This week I opened a repo
with python code for analysing MITgcm output that I’ve
been working on. I’ve just started using python in the last few months, so I
doubt that it’s a particularly sophisticated set of code. However, I decided to open
it up after doing a search for MITgcm code on github.com and discovering that
there is a very limited amount of code out there.
Ryan Abernathey has put together what looks like a very nice package for analysing outputs in parallel. Ed Doddridge has a nice object-oriented set of code for analysing the output in serial. Beyond that there a limited array of code from the offical website at mitgcm.org. I decided to make my repo with the idea that there are probably people out there looking for ideas about how to write their own code and who may be able to give me some input into what I’m doing.
I decided to develop my own package primarily to help me learn to code in python. I also wanted code that is tailored to the particular type of model configuration that I’ve been working with recently: doubly-periodic domains with uniform Cartesian grids in the horizontal and flat bottoms. Code written for this kind of set-up can save a lot of time as it only needs the first two grid points in a tile to generate the horizontal grid and a single column of the vertical grid spacings to generate the vertical grid. I’ll add options for slightly more complicated grids as and when I need them. The code is written so that specified outputs and coordinate ranges - in x,y,z and time - can be loaded. This greatly reduces the amount of reading that must be done.

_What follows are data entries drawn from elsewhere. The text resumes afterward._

-- ==== Sys2Proof/Safety.lean ====
section
/-! DEFINITION. What counts as a legal state of the block, the parts of the state, which parts a command may change
(its footprint), and the frame that statements speak of. -/

namespace Sys2Proof.Machine

/-- The codes that a state's mode registers take, and the form of main memory: phase P0 to P7 (R389), role 0 to 5
(`WVL_STAT.ROLE`), triad mode 0 to 5 (`TRD_STAT.MODE`), servo state 0 to 4 (`TMB_STAT.STATE`), keeper state 0 to 5
(`KPR_STAT.STATE`). -/
structure State.Legal (s : State) : Prop where
  mem : s.mem.mem.wf
  phase : s.gen.phase ≤ 7
  role : s.wvl.role ≤ 5
  mode : s.trd.mode ≤ 5
  servo : s.tmb.state ≤ 4
  keeper : s.kpr.state ≤ 5

/-- The write of the register at `addr` by `who` is carried out: it may issue, its role writes registers, and every check of
R295 admits it. -/
def State.grants (s : State) (who : Agent) (addr : Nat) : Bool :=
  s.issues (identOf who) && s.mayWrite who && (checkAccess (identOf who) 1 addr 4 true s).1.isNone

/-- A reply to a host session: its index, status and detail, and the length of its payload (R355). -/
def Out.shpReply : Out → Option (Nat × Nat × Nat × Nat)
  | .shp i _ status detail payload => some (i, status, detail, payload.length)
  | _ => none

/-- A reply on a session to the request that a command carries, with its header (R351): a payload of whole words, the request's
type and its tag. -/
def shpOut (w : When) (ty ses status detail : Nat) (payload : List Nat) : Out :=
  .shp ses { length := 4 * payload.length, ty := ty, flags := 1, tag := w.tag } status detail payload

/-- No other source became due in the always-on cycle of source `i` (R335). -/
def FcrState.alone (f : FcrState) (i : Nat) : Bool :=
  (List.range 48).all fun j => j == i || !(f.sources.getD j {}).due || (f.sources.getD j {}).dueAt != (f.sources.getD i {}).dueAt

/-- Every read of main memory, by lines, that identity 9 issues for the parts of a bulk read is admitted (R295, R356). -/
def State.bulkGranted (s : State) (parts : List (Nat × Nat)) : Bool :=
  (groupLines parts).all fun ps =>
    (checkAccess 9 0 (partSpan ps).1 (partSpan ps).2 false s).1.isNone

/-- A frame on the link: its type, the sender's side and role, and its data (R256). -/
def Out.linkFrame : Out → Option (Nat × Nat × Nat × List Nat)
  | .link h data => some (h.msg, h.side, h.role, data)
  | _ => none

/-- The end of a reseed: its task, cycle count and skips (R267). -/
def Out.reseedEnd : Out → Option (Nat × Nat × Nat)
  | .reseed _ (.done t _ cycle skips _) => some (t.val, cycle, skips)
  | _ => none

/-- A state of the block runs: its next step answers a next state. -/
def State.runs (s : State) : Prop := ∃ t, step s = .next t

/-- The parts of the state that frames speak of. -/
inductive Part where
  /-- Module time and the always-on clock, and the tag of the message at hand. -/
  | time
  /-- The period count. -/
  | count
  /-- The index of the next free value (the model's own). -/
  | draws
  /-- The GEN block, fuses and start-up. -/
  | start
  /-- The event registers, `EVT_PEND` and the masks. -/
  | events
  /-- The servo, its sources and its figures. -/
  | timebase
  /-- The pulse generators and their pins. -/
  | pulses
  /-- The two copies of `TMB_SNAP_`. -/
  | snaps
  /-- The path delays and exchanges of PTP. -/
  | delays
  /-- The station ports. -/
  | ports
  /-- Stations and streams. -/
  | stations
  /-- The sampled-value intake. -/
  | intake
  /-- The archive: segments, windows and their registers. -/
  | archive
  /-- The phasor engine. -/
  | phasors
  /-- The data streams and the publication queues. -/
  | streams
  /-- The mailbox. -/
  | mailbox
  /-- The wavefront engine. -/
  | surges
  /-- The tasks. -/
  | tasks
  /-- The force table. -/
  | forces
  /-- The sequencer's own registers. -/
  | sequencer
  /-- The triad, but its debug lane. -/
  | triad
  /-- The debug lane. -/
  | debug
  /-- The stalls' budgets. -/
  | budgets
  /-- Power and temperature. -/
  | power
  /-- The pair, its link and its role. -/
  | pair
  /-- Main memory's contents. -/
  | memory
  /-- The memory controller's registers. -/
  | memctl
  /-- Wards and central rules. -/
  | wards
  /-- The fault collector. -/
  | faults
  /-- The ledger front end. -/
  | ledger
  /-- The mounted cartridge. -/
  | cartridge
  /-- The keeper interface. -/
  | keeper
  /-- The bit-stream loader. -/
  | loader
  /-- Firmware slots and the update unit. -/
  | firmware
  /-- The digital inputs. -/
  | inputs
  /-- The digital outputs. -/
  | outputs
  /-- The loop outputs and commissioning. -/
  | loops
  /-- The other registers of the field I/O. -/
  | field
  /-- The sessions. -/
  | sessions
  /-- The access set. -/
  | access
  /-- The other registers of the host interface. -/
  | host
  /-- The configuration in force and its swaps. -/
  | config
  /-- The register latches of R404. -/
  | latches
  /-- What has left the block (the model's own record). -/
  | sent
  deriving DecidableEq, Repr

One aim of the code is to allow rapid reading and plotting of the model output, whether you’re working in a jupyter notebook or from a python command line interpreter. This is particularly useful in the early stages of running experiments when a visual check of the model output - including derived fields such as vorticity or stratification - is useful. I hope to add more functionality for animations and 3D plotting in the future.
I’ve used matlab for the last few years rather than an object-oriented language. That’s probably one reason why the code currently returns numpy data structures rather than a class approach that returns an object.